Back in late ’08 and early ’09, the period roughly corresponding to the Lehman/TARP causal pairing to the making law of the ARRA, Krugman very regularly implored Obama and the Clinton retro-fitted economists of his CEA to propose the largest sum possible for the ARRA because he would not get a 2nd chance. By 2nd chance, I mean to characterize Krugman’s many caveats regarding a “booster” (my word) or add-on to the original ARRA or a wholly new second stimulus package.
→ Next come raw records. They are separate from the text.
/-- Where one store is named, a frame starts from that store made. -/
theorem busWrite_keepsAllBut {w : Touch} (s : State) (a : Word) (v : Byte) (hw : w.accesses = [.write a v] := by rfl) :
    KeepsAllBut w s (busWrite s a v) := by
  refine ⟨?_, ?_, ?_, ?_, ?_, ?_, ?_, ?_, ?_, ?_, ?_, by rw [hw]; exact KeepsMemory.busWrite s a v⟩ <;> simp [hw]

theorem SameBus.setR16 (s : State) (p : Reg16) (v : Word) : SameBus (s.setR16 p v) s := by simp [SameBus]

/-! ### The shared operations: a register loaded, and a byte stored -/

theorem loadReg_completes (d : Reg8) (v : Byte) (n : Nat) (s : State) :
    ∃ t, loadReg d v n s = .next t ∧ t.getR8 d = v ∧ t.cost = n ∧ KeepsAllBut { r8 := [d] } s t :=
  ⟨_, rfl, by simp, rfl, ((KeepsAllBut.refl s).setR8 (List.mem_singleton_self d) v).setCost n⟩

theorem loadRegFrom_completes {s : State} {a : Word} {v : Byte} (h : busRead s a = .ok v) (d : Reg8) (n : Nat) :
    ∃ t, loadRegFrom d a n s = .next t ∧ t.getR8 d = v ∧ t.cost = n ∧ KeepsAllBut { r8 := [d], accesses := [.read a] } s t :=
  ⟨_, withByte_ok h _, by simp, rfl, ((noteRead_keepsAllBut s a).setR8 (List.mem_singleton_self d) v).setCost n⟩

theorem loadRegFrom_aborts {s : State} {a : Word} {f : Fault} (h : busRead s a = .error f) (d : Reg8) (n : Nat) :
    loadRegFrom d a n s = .fault f := withByte_error h _

theorem storeByte_completes (a : Word) (v : Byte) (n : Nat) (s : State) :
    ∃ t, storeByte a v n s = .next t ∧ SameBus t (busWrite s a v) ∧ t.cost = n ∧
      KeepsAllBut { accesses := [.write a v] } s t :=
  ⟨_, rfl, SameBus.refl _, rfl, (busWrite_keepsAllBut s a v).setCost n⟩

/-! ### Registers, immediates, and memory at HL (R120 to R124) -/

/-- Settles O27: both are `loadReg`, of a register's byte or of the immediate. -/
theorem loadRegisterFromRegisterOrImmediate : Obligations.LoadRegisterFromRegisterOrImmediate := by
  refine ⟨fun d r s => ⟨by cases d <;> cases r <;> rfl, ?_⟩, fun d d8 s => ⟨by cases d <;> rfl, ?_⟩⟩
  · rw [exec_ldReg]; exact loadReg_completes d _ 4 s
  · rw [exec_ldRegImm]; exact loadReg_completes d d8 8 s

/-- Settles O28: the load is `loadRegFrom` and the stores are `storeByte`, at the HL the instruction begins with. -/
theorem registerAndImmediateThroughHL : Obligations.RegisterAndImmediateThroughHL := by
  intro s r d8
  rw [exec_ldRegAtHL, exec_ldAtHLReg]
  exact ⟨by cases r <;> rfl, by cases r <;> rfl, rfl, fun _ hv => loadRegFrom_completes hv r 8,
    fun _ hf => loadRegFrom_aborts hf r 8, storeByte_completes _ _ 8 s, storeByte_completes _ d8 12 s⟩

/-! ### The accumulator and memory (R125 to R128, R133 to R138) -/

/-- The high page of addresses on numbers (R133 to R136). -/
theorem highPage_eq_ofNat (n : Byte) : highPage n = BitVec.ofNat 16 (0xFF00 + n.toNat) := by
  apply BitVec.eq_of_toNat_eq
  simp [highPage, zext16]

/-- The pairs of a load and a store of A differ only in the address and the cost. -/
theorem accumulatorThrough_of_exec {load store : Instr} {addr : Word} {n : Nat} {s : State}
    (hload : exec load s = loadRegFrom .A addr n s) (hstore : exec store s = storeByte addr (s.getR8 .A) n s) :
    (∀ v, busRead s addr = .ok v → ∃ t, exec load s = .next t ∧ t.getR8 .A = v ∧ t.cost = n ∧
      KeepsAllBut { r8 := [.A], accesses := [.read addr] } s t) ∧
    (∀ f, busRead s addr = .error f → exec load s = .fault f) ∧
    ∃ t, exec store s = .next t ∧ SameBus t (busWrite s addr (s.getR8 .A)) ∧ t.cost = n ∧
      KeepsAllBut { accesses := [.write addr (s.getR8 .A)] } s t := by
  rw [hload, hstore]
  exact ⟨fun _ hv => loadRegFrom_completes hv .A n, fun _ hf => loadRegFrom_aborts hf .A n, storeByte_completes addr _ n s⟩
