/-- The scheduler (R12, R436 to R438). -/
structure Sched where
  hub : Nat := 0
  standby : Bool := true
  heartbeat : Nat := 0
  takeover : Option Nat := none
  /-- journal entries written (R436) -/
  journal : Nat := 0
  /-- phase and job counter changes that wait for a takeover to end: context, phase, job (R438) -/
  pend : List (Nat × Nat × Nat) := []
  /-- contexts whose pending-kick bit is set (R436) -/
  kicks : List Nat := []
  restarting : List (Nat × Nat × Nat) := []
  deriving DecidableEq, Repr

/-- A request of a peer that waits in the buffer of a port's request channel (R210). -/
structure PeerReq where
  port : Nat
  peer : Nat
  addr : Nat
  op : Nat
  data : List Byte
  deriving DecidableEq, Repr

/-- An entry of the MSI-X table of BAR4 (R203): address, data and mask, as PCI Express lays it out. -/
structure MsixEntry where
  addr : Dword := 0
  data : Word := 0
  mask : Bool := true
  deriving DecidableEq, Repr

/-- The firmware image in the boot flash (R218): its body, the signature of its header, its security version. -/
structure BootImage where
  body : List Byte
  sig : List Byte
  svn : Nat
  deriving DecidableEq, Repr

/-- The mailbox command in progress (R207). -/
structure Mbox where
  busy : Bool := false
  op : Nat := 0
  args : List Byte := []
  /-- commands whose first step is done and that wait for the rest -/
  stage : Nat := 0
  n : Nat := 0
  deriving DecidableEq, Repr

/-- FLASHXFER and CCILOAD in progress (R213, R217). -/
structure Flash where
  out : List Nat := []
  issued : Nat := 0
  count : Nat := 0
  list : Nat := 0
  bad : Nat := 0
  cci : Nat := 0
  head : List Byte := []
  failed : List Nat := []
  deriving DecidableEq, Repr

/-- Compression state (R99, R412). -/
structure Comp where
  made : Bool := false
  pinned : List (Nat × Nat) := []
  pinSlices : List Nat := []
  stalled : List (Nat × Nat) := []
  deriving DecidableEq, Repr

/-- Migration state (R103, R104): window number, accesses counted by (page, chip), moves and frozen pages. -/
structure Mig where
  window : Nat := 0
  counts : List (Nat × Nat × Nat) := []
  moves : Tbl Nat := []
  /-- frames that moved away: frame, chip, frame there -/
  fwd : List (Nat × Nat × Nat) := []
  deriving DecidableEq, Repr

/-- A line lock of a commit or a serial holder (R328, R332): line, and the wave and lane that hold it. -/
structure Lock where
  line : Nat
  wid : Nat
  lane : Nat
  serial : Bool
  deriving DecidableEq, Repr

/-- What happens next by the choice of the outside or among the device's agents. -/
inductive Act where
  /-- a step of the device -/
  | ev (i : Instr)
  /-- the wave that executes next -/
  | pick (w : Nat)
  /-- the wave executes next, and a resumable instruction of its takes up to `n` of its progress steps (R46) -/
  | part (w n : Nat)
  /-- a round whose waves are all to be stopped takes up to `n` rows more and stops (R163) -/
  | roundPart (uid cv n : Nat)
  /-- a commit of the wave applies its next line and no more (R128) -/
  | applyLine (w : Nat)
  /-- the host writes its own memory -/
  | hostStore (addr : Nat) (bytes : List Byte)
  /-- the host writes an entry of the MSI-X table (R203) -/
  | msixEntry (vec : Nat) (e : MsixEntry)
  /-- the hardware limit block steps a die down at its current ceiling (R21) -/
  | limitStep (die index : Nat)
  /-- a port that is down starts to train (R211) -/
  | linkTrain (port : Nat)
  /-- a namespace with blocks of 4,096 bytes, or of 512, is attached (R212) -/
  | attach (ctrl nsid : Nat) (big : Bool)
  /-- a peer or a pool writes its own memory -/
  | peerStore (tgt chip addr : Nat) (bytes : List Byte)
  /-- a register of a wave, a byte of a bank, a map of a loft suffers an error that its check will find -/
  | regError (w : Nat) (u : Upset)
  | bankError (core bank byte : Nat)
  | loftError (die handle : Nat)
  deriving DecidableEq, Repr

/-- An item of the agenda: it happens at REFTIME `t`, or at once where that has passed. -/
structure Item where
  t : Nat
  act : Act
  deriving DecidableEq, Repr

/-- What the homes hold. -/
structure Homes where
  dram : List Host.Cell := []
  /-- lines of the L2 by real line: valid bytes by offset, each with its dirty bit (R94) -/
  l2 : Tbl (Tbl (Byte × Bool)) := []
  poison : List Nat := []
  locks : List Lock := []
  flight : List CellarEntry := []
  host : List Host.Cell := []
  peer : Tbl (List Host.Cell) := []
  snaps : List SnapPage := []
  /-- staged off-package writes of launches (R392) -/
  staged : List (Nat × CellarEntry) := []
  egress : List Flit := []
  deriving DecidableEq, Repr

/-- What the dispatchers and the command processor hold. -/
structure Queues where
  launches : Tbl Launch := []
  cards : List Card := []
  counters : List Counter := []
  subs : List Submission := []
  coopQ : List Nat := []
  coop : Option Nat := none
  /-- the cores reserved for the units of the launch being admitted, by place in the list of its units (R67) -/
  coopRes : Tbl Nat := []
  gridUse : List Nat := []
  signals : List HostSig := []
  held : List ContRec := []
  nmQ : List EngCmd := []
  deriving DecidableEq, Repr

/-- What the hubs hold. -/
structure Hubs where
  bar0 : Tbl Dword := []
  mbox : Mbox := {}
  /-- messages sent to the host; the vector table and the pending bits of BAR4 -/
  msix : List Nat := []
  msixTab : Tbl MsixEntry := []
  msixPend : List Nat := []
  ports : Tbl Port := []
  errQ : List ErrRec := []
  faultQ : List FaultRec := []
  seqs : Tbl Nat := []
  sched : Sched := {}
  limit : List Nat := [0, 0, 0, 0]
  fatal : Option Nat := none
  flash : Flash := {}
  meas : List Byte := []
  svn : Nat := 0
  comp : Comp := {}
  mig : Mig := {}
  frames : List (Nat × Tbl Nat) := []
  /-- the clock components of the ports, 98 to 115 (R117) -/
  portClock : Tbl Nat := []
  /-- requests of peers that wait in the ports' buffers -/
  peerQ : List PeerReq := []
  /-- the ports in use for a chip while its writes are on their way (R209) -/
  ways : Tbl (List Nat) := []
  /-- namespaces of 4,096-byte blocks, by controller and namespace; the others have 512 (R212) -/
  bigBlocks : List (Nat × Nat) := []
  boot : Option BootImage := none
  timerHub : Nat := 0
  deriving DecidableEq, Repr

/-- The state of the module. -/
structure State where
  time : Nat
  waves : Tbl Wave
  wavex : Tbl WaveX
  units : Tbl WorkUnit
  cores : Tbl CoreSt
  dies : Tbl Die
  ctxs : Tbl Ctx
  homes : Homes
  queues : Queues
  hubs : Hubs
  /-- the wave whose instruction executes now: which agent steps is the model's own choice (log 4) -/
  cur : Nat
  agenda : List Item
  /-- numbers given to requests, units, launches and the like -/
  nextId : Nat
  /-- free values drawn (log 3) -/
  freeCtr : Nat
  deriving DecidableEq, Repr

/-- The state right after reset (R20): REFTIME 0, every die at operating point 2, BAR0 at the Reset column of
Table 10.2, and nothing resident. Registers of a wave, core, die or context are those of the records' defaults. -/
def State.reset : State where
  time := 0
  waves := []
  wavex := []
  units := []
  cores := []
  dies := []
  ctxs := []
  homes := {}
  queues := {}
  hubs := {}
  cur := 0
  agenda := []
  nextId := 1
  freeCtr := 0

/-- Why the machine stops with a fault. -/
inductive Fault where
  /-- An instruction is given to a wave slot that holds no wave with an issuing entry: raised by the meanings of
  instructions (shared operation `issue`). No step of the device leads to it, since `step` runs only the
  instruction that the current wave's issuing entry has come to. Safe: the spec gives an instruction no effect
  outside a wave. -/
  | noWave
  deriving DecidableEq, Repr

/-- Why an instruction has no meaning. -/
inductive Refusal where
  /-- The meaning of this mnemonic is not written: raised by `exec`'s refused arms only. Safe: nothing follows. -/
  | notModelled (mnemonic : String)
  deriving DecidableEq, Repr

end Sys2Proof.Machine
end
History has proven Krugman’s warnings correct, if not prescient.
One of the more confounding elements of the political dynamics of the stimulus package, from structuring and proposing to lobbying and whipping votes, is that Obama pronounced a too small sum that was far too heavily dependent on “low multiplier” tax cuts – the latter setting a precedent that the President would make habit. In short, even before an actual proposal was put before Congress – a Congress composed of a Democratic majority in the House and a Democratic majority in the Senate – the President decided to “stake out” the smallest, most parsimonious turf upon which to wage “war” over restarting the economy.
As predicted by Krugman and many others, Obama “won” the battle only to lose the war.
Of course, any discussion of Obama’s economically disastrous policies is incomplete without mention of his abject failure – a neglect that begs criminal inquiry – to adequately acknowledge let alone address the housing debacle which is merely one-side of the coin to the “blameless” pillaging of America by Obama’s most reliable and generous donors – and formerly employers of his Chief of Staff – the Wall St banksters.
The collapse of the housing market and concomitant, non-stop deflation of home values has robbed tens of millions of Americans of an aggregate sum no less than $14 trillion. I guess Obama’s OK with that as long as he gets the billion or so dollars he and Plouffe believe he needs to remain competitive into November. Still, I’d put my money on 2013 being the year that Chicago is rewarded with the establishment of a new law firm with prestigious partners known as Obama & Obama, LLP.